> [ASSIGNED TASK]:
Return the records below exactly as they are written.

(Stored data)
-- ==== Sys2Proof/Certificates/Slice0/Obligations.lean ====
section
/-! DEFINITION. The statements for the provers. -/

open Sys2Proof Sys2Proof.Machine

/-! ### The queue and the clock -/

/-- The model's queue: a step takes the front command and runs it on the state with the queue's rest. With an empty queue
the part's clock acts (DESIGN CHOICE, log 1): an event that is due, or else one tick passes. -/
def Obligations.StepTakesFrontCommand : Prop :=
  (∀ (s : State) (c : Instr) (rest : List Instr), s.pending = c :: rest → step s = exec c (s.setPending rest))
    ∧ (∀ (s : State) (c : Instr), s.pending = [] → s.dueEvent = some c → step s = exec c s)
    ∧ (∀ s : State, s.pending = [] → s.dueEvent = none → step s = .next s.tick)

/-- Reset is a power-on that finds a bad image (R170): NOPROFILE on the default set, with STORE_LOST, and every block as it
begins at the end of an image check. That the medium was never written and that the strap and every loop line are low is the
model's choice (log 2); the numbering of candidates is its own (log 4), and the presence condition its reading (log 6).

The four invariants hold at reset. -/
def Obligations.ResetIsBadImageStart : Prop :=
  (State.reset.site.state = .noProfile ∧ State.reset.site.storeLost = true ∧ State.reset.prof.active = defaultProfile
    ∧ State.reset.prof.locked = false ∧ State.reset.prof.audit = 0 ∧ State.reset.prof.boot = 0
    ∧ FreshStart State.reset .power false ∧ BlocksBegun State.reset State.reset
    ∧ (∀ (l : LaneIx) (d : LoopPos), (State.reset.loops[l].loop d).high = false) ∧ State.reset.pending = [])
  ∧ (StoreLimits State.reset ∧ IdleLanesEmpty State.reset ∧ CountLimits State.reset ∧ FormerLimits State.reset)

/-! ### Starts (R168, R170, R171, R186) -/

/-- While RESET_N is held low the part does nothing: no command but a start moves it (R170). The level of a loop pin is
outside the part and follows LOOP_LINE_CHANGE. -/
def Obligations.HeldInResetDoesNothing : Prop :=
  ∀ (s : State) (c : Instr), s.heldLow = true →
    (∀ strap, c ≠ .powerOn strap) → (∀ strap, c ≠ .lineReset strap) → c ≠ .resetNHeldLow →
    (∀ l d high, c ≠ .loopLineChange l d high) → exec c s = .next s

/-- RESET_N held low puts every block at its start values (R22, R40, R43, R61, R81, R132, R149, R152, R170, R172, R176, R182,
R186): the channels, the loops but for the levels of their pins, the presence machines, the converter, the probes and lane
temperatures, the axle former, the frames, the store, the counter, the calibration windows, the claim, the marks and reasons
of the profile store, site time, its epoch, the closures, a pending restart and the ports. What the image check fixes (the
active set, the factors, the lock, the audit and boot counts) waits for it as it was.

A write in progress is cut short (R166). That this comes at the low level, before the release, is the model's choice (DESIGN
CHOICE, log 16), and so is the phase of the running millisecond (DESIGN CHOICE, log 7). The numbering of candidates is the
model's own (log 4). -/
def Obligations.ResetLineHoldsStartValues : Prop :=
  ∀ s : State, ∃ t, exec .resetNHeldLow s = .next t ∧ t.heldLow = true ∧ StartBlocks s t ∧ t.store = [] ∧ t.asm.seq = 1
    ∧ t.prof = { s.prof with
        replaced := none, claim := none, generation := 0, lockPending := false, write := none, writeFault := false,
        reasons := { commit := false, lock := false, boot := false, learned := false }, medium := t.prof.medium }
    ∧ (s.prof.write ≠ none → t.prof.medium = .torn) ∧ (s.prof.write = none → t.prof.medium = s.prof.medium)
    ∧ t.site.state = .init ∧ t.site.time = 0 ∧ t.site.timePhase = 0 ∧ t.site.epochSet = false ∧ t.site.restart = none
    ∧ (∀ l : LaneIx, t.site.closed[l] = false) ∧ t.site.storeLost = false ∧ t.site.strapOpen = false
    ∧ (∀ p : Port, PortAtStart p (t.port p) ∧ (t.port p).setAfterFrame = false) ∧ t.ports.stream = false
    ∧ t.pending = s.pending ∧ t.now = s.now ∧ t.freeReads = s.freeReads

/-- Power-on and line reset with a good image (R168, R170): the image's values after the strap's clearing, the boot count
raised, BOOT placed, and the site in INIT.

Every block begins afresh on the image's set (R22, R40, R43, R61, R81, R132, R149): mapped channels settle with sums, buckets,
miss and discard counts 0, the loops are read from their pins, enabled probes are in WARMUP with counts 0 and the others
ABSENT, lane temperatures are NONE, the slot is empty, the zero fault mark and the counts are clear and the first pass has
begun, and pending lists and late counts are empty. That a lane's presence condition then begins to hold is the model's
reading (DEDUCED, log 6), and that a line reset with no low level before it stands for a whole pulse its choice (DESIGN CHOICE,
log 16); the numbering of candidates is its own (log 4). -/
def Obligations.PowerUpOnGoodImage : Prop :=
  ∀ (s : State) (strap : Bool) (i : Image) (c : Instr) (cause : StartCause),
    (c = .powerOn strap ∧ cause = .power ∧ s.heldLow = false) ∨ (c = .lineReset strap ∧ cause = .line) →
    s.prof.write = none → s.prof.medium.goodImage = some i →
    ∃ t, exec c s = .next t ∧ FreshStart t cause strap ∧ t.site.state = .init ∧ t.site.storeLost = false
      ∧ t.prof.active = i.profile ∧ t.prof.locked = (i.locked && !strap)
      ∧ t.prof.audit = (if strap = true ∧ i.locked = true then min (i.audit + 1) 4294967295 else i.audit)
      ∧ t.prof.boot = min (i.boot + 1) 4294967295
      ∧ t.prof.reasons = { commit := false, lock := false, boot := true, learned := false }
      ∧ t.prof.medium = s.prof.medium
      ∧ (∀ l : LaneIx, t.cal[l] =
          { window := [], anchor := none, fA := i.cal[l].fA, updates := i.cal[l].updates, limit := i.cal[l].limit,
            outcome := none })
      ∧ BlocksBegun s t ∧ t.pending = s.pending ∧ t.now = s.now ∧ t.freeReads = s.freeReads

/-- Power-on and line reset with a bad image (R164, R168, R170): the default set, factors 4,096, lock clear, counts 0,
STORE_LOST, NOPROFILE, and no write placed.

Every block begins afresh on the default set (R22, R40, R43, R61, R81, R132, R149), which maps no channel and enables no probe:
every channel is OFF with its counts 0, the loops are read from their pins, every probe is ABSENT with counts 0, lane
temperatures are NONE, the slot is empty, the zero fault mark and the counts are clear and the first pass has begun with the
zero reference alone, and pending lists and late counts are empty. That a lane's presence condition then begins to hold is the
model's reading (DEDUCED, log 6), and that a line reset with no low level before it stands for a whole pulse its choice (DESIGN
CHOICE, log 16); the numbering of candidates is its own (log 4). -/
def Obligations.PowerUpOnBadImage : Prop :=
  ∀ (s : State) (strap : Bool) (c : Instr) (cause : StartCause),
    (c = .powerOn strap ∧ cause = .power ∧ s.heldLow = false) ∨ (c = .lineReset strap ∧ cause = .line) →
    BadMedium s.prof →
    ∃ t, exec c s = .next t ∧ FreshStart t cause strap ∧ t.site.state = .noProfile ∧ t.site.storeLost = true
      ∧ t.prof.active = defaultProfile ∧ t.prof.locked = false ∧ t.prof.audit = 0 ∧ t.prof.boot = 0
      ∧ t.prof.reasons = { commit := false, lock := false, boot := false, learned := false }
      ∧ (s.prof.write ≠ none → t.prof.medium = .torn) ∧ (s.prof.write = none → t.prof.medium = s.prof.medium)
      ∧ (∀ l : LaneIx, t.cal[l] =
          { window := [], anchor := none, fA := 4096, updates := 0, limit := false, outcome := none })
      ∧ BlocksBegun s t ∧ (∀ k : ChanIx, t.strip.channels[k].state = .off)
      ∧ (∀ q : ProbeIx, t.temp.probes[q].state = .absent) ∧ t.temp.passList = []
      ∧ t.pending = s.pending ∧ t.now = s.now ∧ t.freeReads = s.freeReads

> [SOLUTION TO THE EXERCISE]:
-- ==== Sys2Proof/Certificates/Slice0/Obligations.lean ====
section
/-! DEFINITION. The statements for the provers. -/

open Sys2Proof Sys2Proof.Machine

/-! ### The queue and the clock -/

/-- The model's queue: a step takes the front command and runs it on the state with the queue's rest. With an empty queue
the part's clock acts (DESIGN CHOICE, log 1): an event that is due, or else one tick passes. -/
def Obligations.StepTakesFrontCommand : Prop :=
  (∀ (s : State) (c : Instr) (rest : List Instr), s.pending = c :: rest → step s = exec c (s.setPending rest))
    ∧ (∀ (s : State) (c : Instr), s.pending = [] → s.dueEvent = some c → step s = exec c s)
    ∧ (∀ s : State, s.pending = [] → s.dueEvent = none → step s = .next s.tick)

/-- Reset is a power-on that finds a bad image (R170): NOPROFILE on the default set, with STORE_LOST, and every block as it
begins at the end of an image check. That the medium was never written and that the strap and every loop line are low is the
model's choice (log 2); the numbering of candidates is its own (log 4), and the presence condition its reading (log 6).

The four invariants hold at reset. -/
def Obligations.ResetIsBadImageStart : Prop :=
  (State.reset.site.state = .noProfile ∧ State.reset.site.storeLost = true ∧ State.reset.prof.active = defaultProfile
    ∧ State.reset.prof.locked = false ∧ State.reset.prof.audit = 0 ∧ State.reset.prof.boot = 0
    ∧ FreshStart State.reset .power false ∧ BlocksBegun State.reset State.reset
    ∧ (∀ (l : LaneIx) (d : LoopPos), (State.reset.loops[l].loop d).high = false) ∧ State.reset.pending = [])
  ∧ (StoreLimits State.reset ∧ IdleLanesEmpty State.reset ∧ CountLimits State.reset ∧ FormerLimits State.reset)

/-! ### Starts (R168, R170, R171, R186) -/

/-- While RESET_N is held low the part does nothing: no command but a start moves it (R170). The level of a loop pin is
outside the part and follows LOOP_LINE_CHANGE. -/
def Obligations.HeldInResetDoesNothing : Prop :=
  ∀ (s : State) (c : Instr), s.heldLow = true →
    (∀ strap, c ≠ .powerOn strap) → (∀ strap, c ≠ .lineReset strap) → c ≠ .resetNHeldLow →
    (∀ l d high, c ≠ .loopLineChange l d high) → exec c s = .next s

/-- RESET_N held low puts every block at its start values (R22, R40, R43, R61, R81, R132, R149, R152, R170, R172, R176, R182,
R186): the channels, the loops but for the levels of their pins, the presence machines, the converter, the probes and lane
temperatures, the axle former, the frames, the store, the counter, the calibration windows, the claim, the marks and reasons
of the profile store, site time, its epoch, the closures, a pending restart and the ports. What the image check fixes (the
active set, the factors, the lock, the audit and boot counts) waits for it as it was.

A write in progress is cut short (R166). That this comes at the low level, before the release, is the model's choice (DESIGN
CHOICE, log 16), and so is the phase of the running millisecond (DESIGN CHOICE, log 7). The numbering of candidates is the
model's own (log 4). -/
def Obligations.ResetLineHoldsStartValues : Prop :=
  ∀ s : State, ∃ t, exec .resetNHeldLow s = .next t ∧ t.heldLow = true ∧ StartBlocks s t ∧ t.store = [] ∧ t.asm.seq = 1
    ∧ t.prof = { s.prof with
        replaced := none, claim := none, generation := 0, lockPending := false, write := none, writeFault := false,
        reasons := { commit := false, lock := false, boot := false, learned := false }, medium := t.prof.medium }
    ∧ (s.prof.write ≠ none → t.prof.medium = .torn) ∧ (s.prof.write = none → t.prof.medium = s.prof.medium)
    ∧ t.site.state = .init ∧ t.site.time = 0 ∧ t.site.timePhase = 0 ∧ t.site.epochSet = false ∧ t.site.restart = none
    ∧ (∀ l : LaneIx, t.site.closed[l] = false) ∧ t.site.storeLost = false ∧ t.site.strapOpen = false
    ∧ (∀ p : Port, PortAtStart p (t.port p) ∧ (t.port p).setAfterFrame = false) ∧ t.ports.stream = false
    ∧ t.pending = s.pending ∧ t.now = s.now ∧ t.freeReads = s.freeReads

/-- Power-on and line reset with a good image (R168, R170): the image's values after the strap's clearing, the boot count
raised, BOOT placed, and the site in INIT.

Every block begins afresh on the image's set (R22, R40, R43, R61, R81, R132, R149): mapped channels settle with sums, buckets,
miss and discard counts 0, the loops are read from their pins, enabled probes are in WARMUP with counts 0 and the others
ABSENT, lane temperatures are NONE, the slot is empty, the zero fault mark and the counts are clear and the first pass has
begun, and pending lists and late counts are empty. That a lane's presence condition then begins to hold is the model's
reading (DEDUCED, log 6), and that a line reset with no low level before it stands for a whole pulse its choice (DESIGN CHOICE,
log 16); the numbering of candidates is its own (log 4). -/
def Obligations.PowerUpOnGoodImage : Prop :=
  ∀ (s : State) (strap : Bool) (i : Image) (c : Instr) (cause : StartCause),
    (c = .powerOn strap ∧ cause = .power ∧ s.heldLow = false) ∨ (c = .lineReset strap ∧ cause = .line) →
    s.prof.write = none → s.prof.medium.goodImage = some i →
    ∃ t, exec c s = .next t ∧ FreshStart t cause strap ∧ t.site.state = .init ∧ t.site.storeLost = false
      ∧ t.prof.active = i.profile ∧ t.prof.locked = (i.locked && !strap)
      ∧ t.prof.audit = (if strap = true ∧ i.locked = true then min (i.audit + 1) 4294967295 else i.audit)
      ∧ t.prof.boot = min (i.boot + 1) 4294967295
      ∧ t.prof.reasons = { commit := false, lock := false, boot := true, learned := false }
      ∧ t.prof.medium = s.prof.medium
      ∧ (∀ l : LaneIx, t.cal[l] =
          { window := [], anchor := none, fA := i.cal[l].fA, updates := i.cal[l].updates, limit := i.cal[l].limit,
            outcome := none })
      ∧ BlocksBegun s t ∧ t.pending = s.pending ∧ t.now = s.now ∧ t.freeReads = s.freeReads

/-- Power-on and line reset with a bad image (R164, R168, R170): the default set, factors 4,096, lock clear, counts 0,
STORE_LOST, NOPROFILE, and no write placed.

Every block begins afresh on the default set (R22, R40, R43, R61, R81, R132, R149), which maps no channel and enables no probe:
every channel is OFF with its counts 0, the loops are read from their pins, every probe is ABSENT with counts 0, lane
temperatures are NONE, the slot is empty, the zero fault mark and the counts are clear and the first pass has begun with the
zero reference alone, and pending lists and late counts are empty. That a lane's presence condition then begins to hold is the
model's reading (DEDUCED, log 6), and that a line reset with no low level before it stands for a whole pulse its choice (DESIGN
CHOICE, log 16); the numbering of candidates is its own (log 4). -/
def Obligations.PowerUpOnBadImage : Prop :=
  ∀ (s : State) (strap : Bool) (c : Instr) (cause : StartCause),
    (c = .powerOn strap ∧ cause = .power ∧ s.heldLow = false) ∨ (c = .lineReset strap ∧ cause = .line) →
    BadMedium s.prof →
    ∃ t, exec c s = .next t ∧ FreshStart t cause strap ∧ t.site.state = .noProfile ∧ t.site.storeLost = true
      ∧ t.prof.active = defaultProfile ∧ t.prof.locked = false ∧ t.prof.audit = 0 ∧ t.prof.boot = 0
      ∧ t.prof.reasons = { commit := false, lock := false, boot := false, learned := false }
      ∧ (s.prof.write ≠ none → t.prof.medium = .torn) ∧ (s.prof.write = none → t.prof.medium = s.prof.medium)
      ∧ (∀ l : LaneIx, t.cal[l] =
          { window := [], anchor := none, fA := 4096, updates := 0, limit := false, outcome := none })
      ∧ BlocksBegun s t ∧ (∀ k : ChanIx, t.strip.channels[k].state = .off)
      ∧ (∀ q : ProbeIx, t.temp.probes[q].state = .absent) ∧ t.temp.passList = []
      ∧ t.pending = s.pending ∧ t.now = s.now ∧ t.freeReads = s.freeReads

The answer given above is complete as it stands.